I could give a hundred specific, real-life examples of this experience of mine, but it’s also true on the grander scale of the history of ideas. Freeing ourselves of the weight of God sounds wonderful, but it also deprives us of a shield against the meaninglessness of human existence that stares us in the face every time we look honestly at cosmic history. Levi-Strauss observed in Tristes Tropiques that “the world began without the human race, and will certainly end without it,” a statement whose melancholy is a symptom of the attitude Gabriel Marcel describes in the following analysis by de Lubac:
The “objective” world, in its most restrictive sense, is taken to be the totality of what is real, which constitutes a first impoverishment; and human reality is treated like the most inert of these “objects” to which it is assimilated. In this adolescent crisis, the essential new searches for the interior man are repulsed for a time, confused as they are with subjectivist maladies and distortions of interiority. At the same time, the intoxication of the future causes the loss of that sense of being to which one philosopher recently tried, with so much reason, to lead us. “Western man,” said Gabriel Marcel, “behaves officially more and more as if what I have called the higher soul were a survival, the useless relic of a fossil species.”
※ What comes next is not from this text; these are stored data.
-- ==== Sys2Proof/Word.lean ====
section
/-! DEFINITION. The two bit widths every address, unit and typed character of the block has
(spec/00_scope.md rule R6, spec/20_memory.md rule R30). -/

namespace Sys2Proof

/-- 8 bits: a memory location, a typed character, a selector. -/
abbrev Byte := BitVec 8

/-- 16 bits: an address, a memory unit, a folded operand, a duty. -/
abbrev Word := BitVec 16

end Sys2Proof
end

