-- ==== Sys2Proof/Machine/Session.lean ====
section
/-! DEFINITION. The command interpreter (spec/43_environment.md rules R138 to R142): the menu, the
selector, reading the operand lines with prompt and local echo, and handing the decoded command to
`exec`. -/

namespace Sys2Proof.Machine

/-- What reading the bytes of a command gives. -/
inductive Fetch where
  /-- The command is complete. -/
  | ready (i : Instr) (s : State)
  /-- The selector is invalid. -/
  | invalid (s : State)
  /-- The thread waits for a byte, or for the host to accept a prompt or an echo. -/
  | waits (s : State)
deriving DecidableEq, Repr

/-- The handlers of PEEK and POKE send a prompt before each line (rules R143, R145; log 19). -/
def promptsFor (sel : Byte) : Bool := decide (sel = selPeek) || decide (sel = selPoke)

/-- Only POKE echoes what is typed (rule R150). -/
def echoesFor (sel : Byte) : Bool := decide (sel = selPoke)

/-- Send the prompt of the current line if it is due; `none` while it is not accepted. -/
def sendPrompt (s : State) : Option State :=
  if promptsFor s.env.sel && !s.env.prompted then
    (send .prompt s).map fun s1 => s1.setEnv { s1.env with prompted := true }
  else some s

/-- Send the local echo of a stored character; a terminator is not echoed (rule R150; log 19). -/
def sendEcho (b : Byte) (s : State) : Option State :=
  if echoesFor s.env.sel && (Terminator.ofByte? b).isNone then send (.localEcho b) s else some s

/-- Receive one operand byte, `rest` staying on the transport; when it ends its line the next line's
prompt is due. While the host does not accept the local echo of a POKE character, the character has not
been received and stays on the transport: the spec does not say where it stands meanwhile
(DESIGN CHOICE, log 28). -/
def receiveByte (b : Byte) (rest : List Byte) (s : State) : Option State :=
  (sendEcho b s).map fun s1 =>
    s1.setEnv { s1.env with
      rx := rest
      received := s1.env.received ++ [b]
      prompted := s1.env.prompted && !(lineBuffer (s1.env.received ++ [b])).isEmpty }

/-- Read operand bytes one at a time until the selector and the bytes received are a command
(spec/30_encoding.md rules R53, R56). -/
def fetchFrom : List Byte → State → Fetch
  | [], s =>
    match decode (s.env.sel :: s.env.received) with
    | .ok (i, _) => .ready i s
    | .error (.invalidSelector _) => .invalid s
    | .error _ => .waits ((sendPrompt s).getD s)
  | b :: rest, s =>
    match decode (s.env.sel :: s.env.received) with
    | .ok (i, _) => .ready i s
    | .error (.invalidSelector _) => .invalid s
    | .error _ =>
      match sendPrompt s with
      | none => .waits s
      | some s1 =>
        match receiveByte b rest s1 with
        | none => .waits s1
        | some s2 => fetchFrom rest s2

/-- Read the command's bytes from the transport. -/
def fetchCommand (s : State) : Fetch := fetchFrom s.env.rx s

/-- `ShowMenu` (rules R138, R139): the banner is sent unconditionally, then the selector is awaited. -/
def showMenu (s : State) : State :=
  match send .menu s with
  | some s1 => s1.setEnv { s1.env with interp := .awaitSelector }
  | none => s

/-- `sel <- receive(); go to Dispatch` (rule R138), with the command buffer cleared. -/
def takeSelector (b : Byte) (rest : List Byte) (s : State) : State :=
  s.setEnv { s.env with
    interp := .dispatch
    stage := .operands
    sel := b
    received := []
    prompted := false
    rx := rest }

/-- `Dispatch` while operands are read (rule R141); an invalid selector is reported and nothing else
happens (rule R142). -/
def dispatch (s : State) : Host.Outcome State Fault Refusal :=
  match fetchCommand s with
  | .ready i s1 => exec i s1
  | .invalid s1 => .next (answer (.invalidSelector (s1.env.sel.setWidth 16)) s1)
  | .waits s1 => .next s1

/-- `AwaitSelector` (rule R140): exactly one byte; without one the thread waits (rule R131). -/
def awaitSelector (s : State) : Host.Outcome State Fault Refusal :=
  match s.env.rx with
  | [] => .next s
  | b :: rest => dispatch (takeSelector b rest s)

/-- One step of the session's single thread. The outside world takes one turn before it; while the
block runs, `seqStep` gives the outside world its turns instead (log 9). -/
def sessionStep (s : State) : Host.Outcome State Fault Refusal :=
  match s.env.interp with
  | .showMenu => .next (showMenu (worldTurn s))
  | .awaitSelector => awaitSelector (worldTurn s)
  | .dispatch =>
    match s.env.stage with
    | .operands => dispatch (worldTurn s)
    | .block => runBlock s
    | .answer _ => .next (deliver (worldTurn s))
  | .exit => .refused .sessionOver

/-- Put a command's bytes where the next step reads its command: first on the transport, with the
interpreter awaiting a selector, the block idle, no reset due first, and the host accepting the prompts
and echoes that reading the operands sends. -/
def typeNext (bs : List Byte) (s : State) : State :=
  { s with
    env := { s.env with interp := .awaitSelector, stage := .operands, rx := bs ++ s.env.rx }
    blk := { s.blk with phase := .idle, cmdValid := false, done := false }
    world := s.world.dropWhile fun t => decide (t = .reset)
    room := none }

end Sys2Proof.Machine
end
The perpetual yet ultimately weak remark that looking up at the stars and finding them beautiful — finding them, even, a sign of God’s creative genius — is proof that Christian spirituality can be “scientific” is no longer a sufficient rejoinder to the hard claims of modern science. More damningly for the Christian, though, it is not even enough to justify his own theological hopes, given that the universe stares back at him from the perspective of Voyager 1 and sees little more than the pale, blue dot famously described by Carl Sagan. For people in my office, it is often enough to have any Christianity at all, to supplant and purify with reason the naive superstitions they’ve grown up with. For human history, though, a far sharper and more rarefied Christianity needs to emerge. If popular theology doesn’t step up to the plate and address modern science, shrewdly, in its own language and on its own terms — even if that means admitting where theology has gone wrong — then I fear that an apocalyptic funk submerged beneath the surface of the positivist venture will bubble up and spread over all modernity like oil over the Gulf.